[Excerpts from a dataset]
>>>

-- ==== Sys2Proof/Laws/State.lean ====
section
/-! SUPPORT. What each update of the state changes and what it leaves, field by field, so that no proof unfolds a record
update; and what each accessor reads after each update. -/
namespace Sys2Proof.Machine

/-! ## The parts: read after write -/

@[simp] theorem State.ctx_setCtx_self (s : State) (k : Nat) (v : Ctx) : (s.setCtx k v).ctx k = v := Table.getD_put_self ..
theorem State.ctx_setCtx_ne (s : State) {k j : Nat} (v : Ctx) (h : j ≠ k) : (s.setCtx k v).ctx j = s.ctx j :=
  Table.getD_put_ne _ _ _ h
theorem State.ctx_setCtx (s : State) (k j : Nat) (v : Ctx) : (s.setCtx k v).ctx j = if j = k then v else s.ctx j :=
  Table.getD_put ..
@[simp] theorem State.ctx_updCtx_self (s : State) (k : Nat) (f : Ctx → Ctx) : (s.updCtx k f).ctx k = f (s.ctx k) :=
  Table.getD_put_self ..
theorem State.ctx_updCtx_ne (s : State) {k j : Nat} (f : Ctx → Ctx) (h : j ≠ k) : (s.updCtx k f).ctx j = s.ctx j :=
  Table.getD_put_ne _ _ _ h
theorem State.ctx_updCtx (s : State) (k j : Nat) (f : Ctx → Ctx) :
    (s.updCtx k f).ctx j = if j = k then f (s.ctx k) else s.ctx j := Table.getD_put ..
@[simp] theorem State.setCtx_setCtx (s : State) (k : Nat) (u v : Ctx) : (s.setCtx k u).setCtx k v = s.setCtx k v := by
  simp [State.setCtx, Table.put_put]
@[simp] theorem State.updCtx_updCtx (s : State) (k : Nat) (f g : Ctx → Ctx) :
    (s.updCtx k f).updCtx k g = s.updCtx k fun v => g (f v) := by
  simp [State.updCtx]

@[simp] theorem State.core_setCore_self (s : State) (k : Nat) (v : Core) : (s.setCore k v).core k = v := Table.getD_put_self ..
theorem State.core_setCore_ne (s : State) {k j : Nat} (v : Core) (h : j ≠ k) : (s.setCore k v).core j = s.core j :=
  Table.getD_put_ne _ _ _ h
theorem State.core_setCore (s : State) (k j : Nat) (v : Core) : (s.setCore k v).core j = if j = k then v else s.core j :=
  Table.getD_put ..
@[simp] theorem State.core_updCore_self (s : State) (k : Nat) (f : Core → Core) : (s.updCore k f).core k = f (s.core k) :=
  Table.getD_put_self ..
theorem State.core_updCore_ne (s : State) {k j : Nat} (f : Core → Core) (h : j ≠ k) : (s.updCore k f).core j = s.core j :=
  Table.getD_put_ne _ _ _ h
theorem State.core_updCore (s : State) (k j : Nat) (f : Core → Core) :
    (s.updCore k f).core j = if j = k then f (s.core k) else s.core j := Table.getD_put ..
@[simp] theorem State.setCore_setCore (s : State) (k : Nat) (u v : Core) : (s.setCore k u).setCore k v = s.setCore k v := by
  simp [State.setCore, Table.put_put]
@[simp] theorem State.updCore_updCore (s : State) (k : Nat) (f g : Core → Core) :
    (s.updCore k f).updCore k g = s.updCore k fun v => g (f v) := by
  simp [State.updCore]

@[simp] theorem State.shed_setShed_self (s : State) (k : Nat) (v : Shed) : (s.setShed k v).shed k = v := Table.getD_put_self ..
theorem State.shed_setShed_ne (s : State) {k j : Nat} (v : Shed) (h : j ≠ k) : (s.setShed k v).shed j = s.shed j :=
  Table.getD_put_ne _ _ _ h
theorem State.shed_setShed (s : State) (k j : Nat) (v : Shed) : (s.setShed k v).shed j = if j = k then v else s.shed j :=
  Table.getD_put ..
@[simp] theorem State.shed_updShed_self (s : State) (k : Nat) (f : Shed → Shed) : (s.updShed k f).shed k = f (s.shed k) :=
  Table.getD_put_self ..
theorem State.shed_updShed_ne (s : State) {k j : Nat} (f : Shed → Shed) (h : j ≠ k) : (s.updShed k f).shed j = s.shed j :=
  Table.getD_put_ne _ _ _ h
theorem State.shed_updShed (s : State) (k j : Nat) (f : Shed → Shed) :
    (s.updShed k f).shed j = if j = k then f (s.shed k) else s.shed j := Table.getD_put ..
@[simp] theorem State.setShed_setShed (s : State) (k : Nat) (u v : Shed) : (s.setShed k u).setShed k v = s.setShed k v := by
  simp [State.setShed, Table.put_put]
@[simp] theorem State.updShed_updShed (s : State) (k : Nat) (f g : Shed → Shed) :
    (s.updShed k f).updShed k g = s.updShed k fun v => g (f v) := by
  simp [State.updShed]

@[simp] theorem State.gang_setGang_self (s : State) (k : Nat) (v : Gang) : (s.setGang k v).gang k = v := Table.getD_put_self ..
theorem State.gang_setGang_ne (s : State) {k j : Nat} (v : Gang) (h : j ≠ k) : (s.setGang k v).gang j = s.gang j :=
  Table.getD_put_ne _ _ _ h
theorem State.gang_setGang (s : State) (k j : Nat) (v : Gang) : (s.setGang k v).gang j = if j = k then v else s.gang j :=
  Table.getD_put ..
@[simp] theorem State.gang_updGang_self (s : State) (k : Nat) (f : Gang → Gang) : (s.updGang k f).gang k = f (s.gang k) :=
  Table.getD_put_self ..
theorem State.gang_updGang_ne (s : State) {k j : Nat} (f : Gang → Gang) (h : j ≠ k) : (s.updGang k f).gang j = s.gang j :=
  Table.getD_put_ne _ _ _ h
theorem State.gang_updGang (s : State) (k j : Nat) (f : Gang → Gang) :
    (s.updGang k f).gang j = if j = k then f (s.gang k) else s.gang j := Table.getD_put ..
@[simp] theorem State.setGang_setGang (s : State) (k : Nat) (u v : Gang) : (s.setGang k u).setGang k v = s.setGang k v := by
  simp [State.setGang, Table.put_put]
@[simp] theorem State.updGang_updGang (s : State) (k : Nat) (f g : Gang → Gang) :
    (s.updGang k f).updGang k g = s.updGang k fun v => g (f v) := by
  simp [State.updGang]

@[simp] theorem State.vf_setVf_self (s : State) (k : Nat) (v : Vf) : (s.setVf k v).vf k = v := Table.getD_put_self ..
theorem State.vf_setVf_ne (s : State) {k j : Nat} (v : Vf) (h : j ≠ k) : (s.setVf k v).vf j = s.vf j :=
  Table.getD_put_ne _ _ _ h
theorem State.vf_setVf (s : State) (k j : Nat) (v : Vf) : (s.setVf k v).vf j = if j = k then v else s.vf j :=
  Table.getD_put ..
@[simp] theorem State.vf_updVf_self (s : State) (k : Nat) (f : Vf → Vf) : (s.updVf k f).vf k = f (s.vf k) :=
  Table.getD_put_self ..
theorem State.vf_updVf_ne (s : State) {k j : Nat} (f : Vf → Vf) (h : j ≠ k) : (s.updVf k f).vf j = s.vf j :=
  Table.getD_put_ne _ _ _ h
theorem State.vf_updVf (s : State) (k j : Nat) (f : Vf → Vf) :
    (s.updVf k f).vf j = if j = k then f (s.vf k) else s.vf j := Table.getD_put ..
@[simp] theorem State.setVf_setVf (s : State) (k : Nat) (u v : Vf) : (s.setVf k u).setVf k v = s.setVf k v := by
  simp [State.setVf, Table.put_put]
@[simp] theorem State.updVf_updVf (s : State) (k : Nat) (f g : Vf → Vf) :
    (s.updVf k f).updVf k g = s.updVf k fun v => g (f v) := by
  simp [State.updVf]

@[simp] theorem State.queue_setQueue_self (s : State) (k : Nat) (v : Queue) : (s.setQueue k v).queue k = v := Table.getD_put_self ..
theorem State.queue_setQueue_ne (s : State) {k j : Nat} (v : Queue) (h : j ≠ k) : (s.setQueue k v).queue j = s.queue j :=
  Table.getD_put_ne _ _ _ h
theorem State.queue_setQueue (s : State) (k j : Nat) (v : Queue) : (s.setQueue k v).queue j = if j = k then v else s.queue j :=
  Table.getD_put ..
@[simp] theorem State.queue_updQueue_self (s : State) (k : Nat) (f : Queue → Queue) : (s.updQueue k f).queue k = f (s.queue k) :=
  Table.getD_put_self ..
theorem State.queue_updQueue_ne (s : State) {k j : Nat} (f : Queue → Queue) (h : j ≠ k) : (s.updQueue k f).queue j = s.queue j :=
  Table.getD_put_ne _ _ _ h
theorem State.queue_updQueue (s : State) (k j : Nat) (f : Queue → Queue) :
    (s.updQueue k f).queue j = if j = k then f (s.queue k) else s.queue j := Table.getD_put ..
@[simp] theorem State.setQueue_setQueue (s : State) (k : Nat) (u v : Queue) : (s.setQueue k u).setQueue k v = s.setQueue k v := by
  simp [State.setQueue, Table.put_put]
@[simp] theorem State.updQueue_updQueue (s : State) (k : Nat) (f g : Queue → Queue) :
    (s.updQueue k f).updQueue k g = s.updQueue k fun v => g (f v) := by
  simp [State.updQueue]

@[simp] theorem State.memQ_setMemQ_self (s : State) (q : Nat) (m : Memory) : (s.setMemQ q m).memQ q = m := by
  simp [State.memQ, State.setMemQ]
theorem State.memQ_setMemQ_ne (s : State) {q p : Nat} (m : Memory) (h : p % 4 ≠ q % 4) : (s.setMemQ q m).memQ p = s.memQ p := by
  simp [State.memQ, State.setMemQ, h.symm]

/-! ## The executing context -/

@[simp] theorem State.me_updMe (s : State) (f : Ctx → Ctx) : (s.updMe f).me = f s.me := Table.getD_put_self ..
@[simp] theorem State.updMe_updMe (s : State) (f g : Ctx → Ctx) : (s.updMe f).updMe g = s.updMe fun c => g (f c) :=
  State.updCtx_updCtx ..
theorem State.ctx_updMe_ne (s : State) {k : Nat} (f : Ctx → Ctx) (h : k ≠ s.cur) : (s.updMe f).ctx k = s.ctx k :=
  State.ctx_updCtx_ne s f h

<<<
>>>

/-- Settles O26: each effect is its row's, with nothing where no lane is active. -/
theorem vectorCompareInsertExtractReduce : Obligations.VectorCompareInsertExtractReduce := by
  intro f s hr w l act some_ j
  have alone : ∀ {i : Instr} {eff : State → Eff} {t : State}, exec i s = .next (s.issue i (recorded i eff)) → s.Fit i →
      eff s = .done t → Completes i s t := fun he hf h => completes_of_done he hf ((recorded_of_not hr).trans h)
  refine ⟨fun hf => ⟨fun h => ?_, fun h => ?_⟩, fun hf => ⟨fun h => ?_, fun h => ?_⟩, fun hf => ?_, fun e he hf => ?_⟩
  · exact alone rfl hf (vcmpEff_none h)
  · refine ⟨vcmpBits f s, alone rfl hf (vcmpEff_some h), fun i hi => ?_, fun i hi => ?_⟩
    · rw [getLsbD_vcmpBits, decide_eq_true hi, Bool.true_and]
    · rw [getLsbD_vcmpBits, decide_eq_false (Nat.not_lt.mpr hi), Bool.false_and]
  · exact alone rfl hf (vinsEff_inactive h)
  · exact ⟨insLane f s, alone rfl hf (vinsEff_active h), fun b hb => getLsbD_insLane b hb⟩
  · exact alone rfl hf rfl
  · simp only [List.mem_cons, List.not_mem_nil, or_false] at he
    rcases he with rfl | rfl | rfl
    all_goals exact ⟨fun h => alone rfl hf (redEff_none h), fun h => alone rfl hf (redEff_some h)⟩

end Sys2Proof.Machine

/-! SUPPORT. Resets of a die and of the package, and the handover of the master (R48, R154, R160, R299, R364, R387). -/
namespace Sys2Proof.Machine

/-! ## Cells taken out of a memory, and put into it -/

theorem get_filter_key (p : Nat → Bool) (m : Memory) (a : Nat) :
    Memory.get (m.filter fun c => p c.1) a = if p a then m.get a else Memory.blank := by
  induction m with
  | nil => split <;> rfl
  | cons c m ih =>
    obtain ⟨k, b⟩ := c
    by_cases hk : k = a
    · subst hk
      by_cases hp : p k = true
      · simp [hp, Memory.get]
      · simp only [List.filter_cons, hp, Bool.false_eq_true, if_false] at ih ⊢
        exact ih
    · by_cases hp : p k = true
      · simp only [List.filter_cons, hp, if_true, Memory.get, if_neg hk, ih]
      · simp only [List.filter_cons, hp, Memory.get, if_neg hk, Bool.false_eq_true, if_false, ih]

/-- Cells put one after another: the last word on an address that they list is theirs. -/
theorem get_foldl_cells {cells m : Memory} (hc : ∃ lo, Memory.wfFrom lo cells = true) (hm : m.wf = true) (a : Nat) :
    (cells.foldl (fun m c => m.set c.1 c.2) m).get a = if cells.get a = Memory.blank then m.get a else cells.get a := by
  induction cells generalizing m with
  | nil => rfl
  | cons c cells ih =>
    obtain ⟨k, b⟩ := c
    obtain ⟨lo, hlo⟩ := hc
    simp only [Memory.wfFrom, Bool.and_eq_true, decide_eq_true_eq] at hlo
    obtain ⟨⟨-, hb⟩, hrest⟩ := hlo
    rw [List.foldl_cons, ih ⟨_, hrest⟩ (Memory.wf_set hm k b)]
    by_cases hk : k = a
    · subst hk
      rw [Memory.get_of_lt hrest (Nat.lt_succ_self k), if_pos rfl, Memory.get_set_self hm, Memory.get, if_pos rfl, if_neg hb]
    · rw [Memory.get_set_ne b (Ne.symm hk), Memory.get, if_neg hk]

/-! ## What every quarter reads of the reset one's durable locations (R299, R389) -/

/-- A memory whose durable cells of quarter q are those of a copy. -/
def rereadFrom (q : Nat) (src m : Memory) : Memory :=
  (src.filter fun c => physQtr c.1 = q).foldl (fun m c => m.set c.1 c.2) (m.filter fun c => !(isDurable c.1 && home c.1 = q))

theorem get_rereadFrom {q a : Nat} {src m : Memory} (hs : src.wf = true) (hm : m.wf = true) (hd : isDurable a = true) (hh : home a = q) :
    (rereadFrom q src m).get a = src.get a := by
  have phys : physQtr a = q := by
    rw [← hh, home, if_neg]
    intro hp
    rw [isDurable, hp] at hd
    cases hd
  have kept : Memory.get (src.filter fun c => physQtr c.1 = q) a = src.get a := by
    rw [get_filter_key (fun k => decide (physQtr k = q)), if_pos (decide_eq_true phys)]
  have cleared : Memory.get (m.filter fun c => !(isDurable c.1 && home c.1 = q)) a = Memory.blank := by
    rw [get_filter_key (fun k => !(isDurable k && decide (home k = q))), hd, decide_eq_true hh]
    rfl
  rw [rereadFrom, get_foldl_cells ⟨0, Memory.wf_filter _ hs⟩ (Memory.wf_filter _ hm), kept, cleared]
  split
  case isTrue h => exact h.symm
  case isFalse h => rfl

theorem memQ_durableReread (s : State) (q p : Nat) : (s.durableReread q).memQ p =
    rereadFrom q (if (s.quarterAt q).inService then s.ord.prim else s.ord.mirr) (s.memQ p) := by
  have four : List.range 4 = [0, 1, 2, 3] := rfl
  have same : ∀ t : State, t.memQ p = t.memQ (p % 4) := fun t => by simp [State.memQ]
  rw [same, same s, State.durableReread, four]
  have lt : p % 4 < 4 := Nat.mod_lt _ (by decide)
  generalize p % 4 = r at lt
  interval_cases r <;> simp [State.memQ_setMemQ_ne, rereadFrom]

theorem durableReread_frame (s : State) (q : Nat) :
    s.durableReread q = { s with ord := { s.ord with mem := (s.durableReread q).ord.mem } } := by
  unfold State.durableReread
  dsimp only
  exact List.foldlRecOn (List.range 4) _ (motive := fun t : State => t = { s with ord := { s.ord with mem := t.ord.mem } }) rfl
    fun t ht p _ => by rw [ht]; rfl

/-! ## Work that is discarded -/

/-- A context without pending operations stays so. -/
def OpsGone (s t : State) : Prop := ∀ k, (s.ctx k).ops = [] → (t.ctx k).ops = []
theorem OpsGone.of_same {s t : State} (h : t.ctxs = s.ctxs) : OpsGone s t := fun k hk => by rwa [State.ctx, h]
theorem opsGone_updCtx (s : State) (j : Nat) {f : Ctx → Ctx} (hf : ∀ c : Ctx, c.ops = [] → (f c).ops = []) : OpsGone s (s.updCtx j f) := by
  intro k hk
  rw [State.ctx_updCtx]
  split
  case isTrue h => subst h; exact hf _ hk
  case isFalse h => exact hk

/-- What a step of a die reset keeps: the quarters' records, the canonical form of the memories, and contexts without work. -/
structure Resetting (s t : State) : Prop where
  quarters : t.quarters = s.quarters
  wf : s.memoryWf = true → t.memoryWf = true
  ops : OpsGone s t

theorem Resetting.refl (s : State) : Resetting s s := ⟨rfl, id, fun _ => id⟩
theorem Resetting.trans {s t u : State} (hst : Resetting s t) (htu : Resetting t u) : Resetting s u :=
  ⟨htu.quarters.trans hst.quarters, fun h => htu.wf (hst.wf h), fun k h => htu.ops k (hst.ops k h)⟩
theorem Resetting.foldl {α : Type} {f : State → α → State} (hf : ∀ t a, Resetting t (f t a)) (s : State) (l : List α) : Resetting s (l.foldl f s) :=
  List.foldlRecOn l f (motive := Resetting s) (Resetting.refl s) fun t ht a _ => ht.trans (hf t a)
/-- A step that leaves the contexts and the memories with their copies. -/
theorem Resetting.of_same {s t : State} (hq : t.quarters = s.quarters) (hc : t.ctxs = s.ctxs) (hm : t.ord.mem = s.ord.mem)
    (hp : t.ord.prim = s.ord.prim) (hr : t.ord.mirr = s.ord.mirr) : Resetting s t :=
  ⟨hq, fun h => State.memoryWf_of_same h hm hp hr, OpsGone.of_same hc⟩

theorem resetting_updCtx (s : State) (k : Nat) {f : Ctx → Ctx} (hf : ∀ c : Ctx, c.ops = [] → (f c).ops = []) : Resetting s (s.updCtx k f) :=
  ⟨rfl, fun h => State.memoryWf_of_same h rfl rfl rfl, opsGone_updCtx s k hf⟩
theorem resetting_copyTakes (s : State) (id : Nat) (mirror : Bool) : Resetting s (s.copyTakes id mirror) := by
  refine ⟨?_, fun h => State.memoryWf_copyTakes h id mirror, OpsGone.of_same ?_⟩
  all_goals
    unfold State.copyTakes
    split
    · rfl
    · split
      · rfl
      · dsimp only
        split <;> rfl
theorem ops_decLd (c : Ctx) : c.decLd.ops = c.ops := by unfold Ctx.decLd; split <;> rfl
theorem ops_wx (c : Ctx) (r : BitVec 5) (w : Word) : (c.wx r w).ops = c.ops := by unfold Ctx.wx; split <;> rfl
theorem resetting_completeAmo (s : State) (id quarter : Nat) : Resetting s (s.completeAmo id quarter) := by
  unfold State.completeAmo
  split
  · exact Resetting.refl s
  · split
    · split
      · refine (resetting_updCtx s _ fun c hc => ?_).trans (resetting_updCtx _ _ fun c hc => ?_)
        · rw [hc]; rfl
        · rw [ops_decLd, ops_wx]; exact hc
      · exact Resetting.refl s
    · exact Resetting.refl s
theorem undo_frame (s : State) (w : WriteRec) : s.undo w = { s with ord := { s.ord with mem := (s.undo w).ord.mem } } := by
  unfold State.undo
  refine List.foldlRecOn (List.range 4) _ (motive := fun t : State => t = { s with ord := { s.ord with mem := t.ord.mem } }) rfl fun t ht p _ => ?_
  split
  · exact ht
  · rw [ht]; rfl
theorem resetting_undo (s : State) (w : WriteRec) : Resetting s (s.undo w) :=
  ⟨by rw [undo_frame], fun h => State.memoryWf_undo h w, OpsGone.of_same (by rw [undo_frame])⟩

<<<

→ **What this task involves**
Filter the lines above, keeping each one that contains the string "after".

→ **Result of the task**
update; and what each accessor reads after each update. -/
/-! ## The parts: read after write -/
/-- Cells put one after another: the last word on an address that they list is theirs. -/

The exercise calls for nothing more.